Latent fingerprints serve as an important source of forensic evidence in a court of law. Automatic matching of latent fingerprints to rolled/plain (exemplar) fingerprints with high accuracy is quite vital for such applications. However, latent impressions are typically of poor quality with complex background noise which makes feature extraction and matching of latents a significantly challenging problem. We propose incorporating top-down information or feedback from an exemplar to refine the features extracted from a latent for improving latent matching accuracy. The refined latent features (e.g. ridge orientation and frequency), after feedback, are used to re-match the latent to the top candidate exemplars returned by the baseline matcher and resort the candidate list. The contributions of this research include: (i) devising systemic ways to use information in exemplars for latent feature refinement, (ii) developing a feedback paradigm which can be wrapped around any latent matcher for improving its matching performance, and (iii) determining when feedback is actually necessary to improve latent matching accuracy. Experimental results show that integrating the proposed feedback paradigm with a state-of-the-art latent matcher improves its identification accuracy by 0.5-3.5 percent for NIST SD27 and WVU latent databases against a background database of 100k exemplars.

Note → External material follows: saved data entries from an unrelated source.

-- ==== Sys2Proof/Machine/Relay.lean ====
section
/-! DEFINITION. Batons, the relay stage, step results, stripe contributions and the lap's end (R51, R90, R163, R165, R170 to
R180, R244 to R249, R314, R361, R376). -/

namespace Sys2Proof.Machine

/-! ## Batons -/

/-- The statistics of a baton. -/
def batonStat (b : Baton) : Stat := { m := ofBits32 b.m, l := ofBits32 b.l, o := b.o.map ofBits32 }

/-- A vector through BATON_FMT and back (R173). -/
def throughFmt (fmt : Nat) (l : List Num) : List Num := l.map fun x => decodeElem fmt (encodeElem fmt x)

/-- Source of a stripe node's terms, after the 20 clusters. -/
def stripeSource (i : Nat) : Nat := 32 + i

/-- Key of a term at the relay stage. -/
def termKey (head source : Nat) : Nat := head * 4096 + source

/-- Positions of a row that a lap's page list holds in a cluster; before lap start, those it would hold. -/
def clusterPositions (s : State) (r : Run) (v : LapCl) (c slot group : Nat) : Nat :=
  let l := if v.phase = .waiting ∨ v.start = 0 ∧ v.work.pages.l.isEmpty then
      match slotSeq s r slot with
      | some (_, q) => buildPages r.image (slotLimit r slot q) (mT r.m) r.l.layer group c q
      | none => []
    else v.work.pages.getD (rowKey slot group) []
  l.foldl (fun n x => n + pageCount x) 0

/-- A baton that carries no result: every position of the cluster for the head is excluded (R90). -/
def lostBaton (s : State) (r : Run) (v : LapCl) (c slot group : Nat) : Baton :=
  { o := List.replicate r.dv 0, excluded := satAdd 24 0 (clusterPositions s r v c slot group) }

/-! ## NET.BTN (R24, R170, R173, R176) -/

/-- Batons of the heads of a mask, from the statistics at the source. -/
def sendBatons (r : Run) (s : State) (u : Uop) : State :=
  let heads := bitsOf (fld u.a.toNat 31 16) 16
  let (l, own) := readStats s u u.core.val (fld u.a.toNat 13 0) r.dv heads.length
  match own with
  | none => s
  | some k =>
    let slot := k / 1024
    let group := k / 16 % 64
    let bad := u.tagBad
    let s := if bad then raiseTag s u r 0x0001 slot group (mBatonFmt r.m) else s
    let w := r.v.work
    let batons := (heads.zip l).foldl (fun (m : Map Baton) e =>
      let key := headKey slot group e.1
      let b : Baton := if bad then lostBaton s r r.v u.cl.val slot group
        else { m := toBits32 e.2.m, l := toBits32 e.2.l, o := (throughFmt (mBatonFmt r.m) e.2.o).map toBits32,
               attended := w.attended.getD key 0, excluded := w.excluded.getD key 0, nonfinite := w.nonfinite.getD key 0,
               flags := w.flags.getD key 0 }
      m.set (termKey key u.cl.val) b) r.l.batons
    let s := modLap s u.heat fun x => { x with batons := batons }
    modCl s u.heat u.cl.val fun v => { v with sent := (v.sent ++ heads.map (headKey slot group)).eraseDups }

/-- A column share of a slot's partial output. -/
def sendShare (r : Run) (s : State) (u : Uop) : State :=
  let units := operandUnits s u r u.core.val (fld u.a.toNat 13 0) false (fld u.b.toNat 15 0)
  let fmt := (units.headD {}).fmt
  let slot := (unitOwn units).getD 0 / 1024
  if u.tagBad ∨ (fmt ≠ 0 ∧ fmt ≠ 7) then raiseTag s u r 0x0001 slot 0 fmt
  else
    let n := units.length * 512 / fmtBits fmt
    let l := (elems (fmtBits fmt) (unitBytes units) n).map fun x => toBits32 (decodeElem fmt x)
    modLap s u.heat fun x => { x with shares := x.shares.set (termKey slot u.cl.val) l }

/-- NET.BTN (R24, R170, R173, R176). -/
def execNetBtn (u : Uop) (s : State) : Res :=
  .next (withRun s u fun r s => if bit u.c.toNat 0 then sendShare r s u else sendBatons r s u)

/-! ## What the relay stage waits for (R90, R178, R376) -/

/-- The lap of a heat as the relay stage sees it. -/
def relayRun (s : State) (k : Nat) : Option Run :=
  match getH s k with
  | none => none
  | some h => h.lap.map fun l => { h := h, l := l, v := {}, image := heatImage s h, m := heatModel s h }

/-- The cluster issues nothing more for the lap. -/
def clusterDone (v : LapCl) : Bool := v.phase == .ended || v.phase == .abandoned

/-- Heads of a slot that this node hosts, by (group, head). -/
def slotHeads (r : Run) (q : SeqSt) : List (Nat × Nat) :=
  (groupsOf q).flatMap fun g => (List.range (mHpg r.m)).map fun h => (g, h)

/-- Slots that hold a sequence, with it. -/
def heldSlots (s : State) (r : Run) : List (Nat × Nat × SeqSt) :=
  (List.range (hSlots r.h.record)).filterMap fun n => match (getSlot r.h n).seq with
    | none => none
    | some id => (getQ s id).map fun q => (n, id, q)

/-- Every baton of a cluster has arrived, or none will come any more. -/
def batonsReady (s : State) (r : Run) : Bool :=
  r.l.cls.all fun _ v => clusterDone v || (heldSlots s r).all fun x =>
    !(getSlot r.h x.1).runs || (slotHeads r x.2.2).all fun gh => v.sent.contains (headKey x.1 gh.1 gh.2)

/-- The lap returns normalised heads projected to a partial output (R174). -/
def projects (r : Run) : Bool := cOutputMode r.image == 0 && mOproj r.m

/-- Every column share has arrived, or none will come any more. -/
def sharesReady (s : State) (r : Run) : Bool :=
  r.l.heads.isSome && r.l.cls.all fun c v => clusterDone v || (heldSlots s r).all fun x =>
    !(getSlot r.h x.1).runs || r.l.shares.has (termKey x.1 c)

/-- A stripe node whose contribution is waited for: not this node, not fenced, not declared failed (R376). -/
def contributes (s : State) (node : Nat) : Bool := node != s.nodeNo && !s.net.fencedNodes.contains node && !s.place.failed.has node

/-- Every contribution of stripe nodes has arrived. -/
def stripesReady (s : State) (r : Run) : Bool :=
  (heldSlots s r).all fun x => x.2.2.stripes.zipIdx.all fun e =>
    !contributes s e.1 || r.l.remote.has (x.1 * 64 + e.2)

/-! ## Folds (R163, R177 to R180) -/

/-- Terms of a head folded in order, with their counts and flags (R177, R179). -/
def mergeTerms (dv : Nat) (l : List Baton) : Baton :=
  let f := foldStats dv (l.map batonStat)
  let sum := fun (g : Baton → Nat) => l.foldl (fun n b => satAdd 24 n (g b)) 0
  { m := toBits32 f.1.m, l := toBits32 f.1.l, o := f.1.o.map toBits32, attended := sum (·.attended), excluded := sum (·.excluded),
    nonfinite := sum (·.nonfinite), flags := l.foldl (fun n b => n ||| b.flags) (if f.2 then flagOverflow else 0) }
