-- ==== Sys2Proof/Machine/Replicas.lean ====
section
/-! DEFINITION. The receiving side of replication and page moves, promotion, re-seeding, migration, leases and flush points
(R41, R42, R358 to R381). -/

namespace Sys2Proof.Machine

/-! ## Page messages as they arrive (R317) -/

/-- The page extension of a message, without the attention extension. -/
def pageExtOf (x : RecvMsg) : Nat := if x.attn then x.ext / 2 ^ 128 else x.ext

/-- The sealed page a message carries, as it is written here under a version and a key of this node. -/
def arrivedSealed (data version : Nat) (key : Option Nat) (identity : Nat) : PageData :=
  let hdr := { hdrOfWord (data % 2 ^ 128) with identity := identity }
  let counters : BitVec 512 := (List.range (if hdr.sealed then 8 * (hdr.quartersM1 + 1) else 32)).foldl (fun c b => rset c (16 * b + 15) (16 * b) 1) 0
  { hdr := hdr, payload := data / 2 ^ 4480, sketch := BitVec.ofNat 256 (fld data 383 128),
    landmarks := BitVec.ofNat 4096 (fld data 4479 384), version := version, key := key, counters := counters }

/-- Positions of an open page put into what is held of it; FILLED covers them. -/
def withPositions (x : Shape) (d : PageData) (first n rows version : Nat) (key : Option Nat) : PageData :=
  let blocks := ((List.range n).flatMap fun j => rowBlocks x (first + j)).eraseDups
  { d with hdr := { d.hdr with filled := max d.hdr.filled (first + n) }, payload := putRows x d.payload first n rows,
           counters := bumpCounters d.counters blocks, version := version, key := key }

/-- An open page begins to be held here. -/
def emptyPage (m : BitVec 512) (e identity : Nat) : PageData :=
  { hdr := { identity := identity, page := fld e 193 174, kFmt := mKFmt m, vFmt := mVFmt m, latent := mLatent m,
             layer := fld e 207 200, group := fld e 199 194 } }

/-- The model of a sequence as this node knows it: its own descriptor, or the replica of one. -/
def modelHere (s : State) (id : Nat) : Option ModelSt :=
  match (match getQ s id with | some q => some q | none => s.place.replicas.get? id) with
  | none => none
  | some q => getM s q.domain q.model

/-- The page of an extension. -/
def samePage (h : PageHdr) (e : Nat) : Bool :=
  h.layer == fld e 207 200 && h.group == fld e 199 194 && h.page == fld e 193 174

/-- The node a REPLICA frame's page came from (R107). -/
def originOf (v : FrameSt) : Nat := fld v.link.toNat 35 24

/-- The REPLICA frame of a page of another node. -/
def replicaFrame (s : State) (origin id e : Nat) : Option Nat :=
  (s.mem.frames.find? fun _ v => v.state == .replica && v.replicaOf == id && originOf v == origin && samePage v.data.hdr e).map (·.1)
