/-- PLDM_READ_SENSOR (R449). -/
def execPldmReadSensor (o : PldmObj) (s : State) : Res :=
  .next (if !s.boot.sideband then s else emit (useFree s) (.pldm true (pldmValue s o)))

end Sys2Proof.Machine
end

机译:潜在指纹是法庭上法医证据的重要来源。潜在指纹与滚动/普通(示例性)指纹的高精度自动匹配对于此类应用至关重要。然而,潜在印象通常具有较差的质量,带有复杂的背景噪声,这使得潜在特征的提取和匹配成为一个极具挑战性的问题。我们建议合并自上而下的信息或来自示例的反馈,以完善从潜在对象中提取的特征,以提高潜在对象匹配的准确性。反馈后,经过改进的潜在特征(例如山脊方向和频率)用于将潜在特征与基线匹配器返回的顶级候选示例重新匹配,并求助候选列表。这项研究的贡献包括:(i)设计系统的方法来利用示例中的信息来进行潜在特征的细化;(ii)开发可围绕任何潜在匹配器进行包装以改善其匹配性能的反馈范式;以及(iii)确定何时反馈实际上是提高潜在匹配精度所必需的。实验结果表明,相对于10万个示例数据库,NIST SD27和WVU潜在数据库将建议的反馈范例与最新的潜在匹配器进行集成可将其识别准确率提高0.5-3.5%。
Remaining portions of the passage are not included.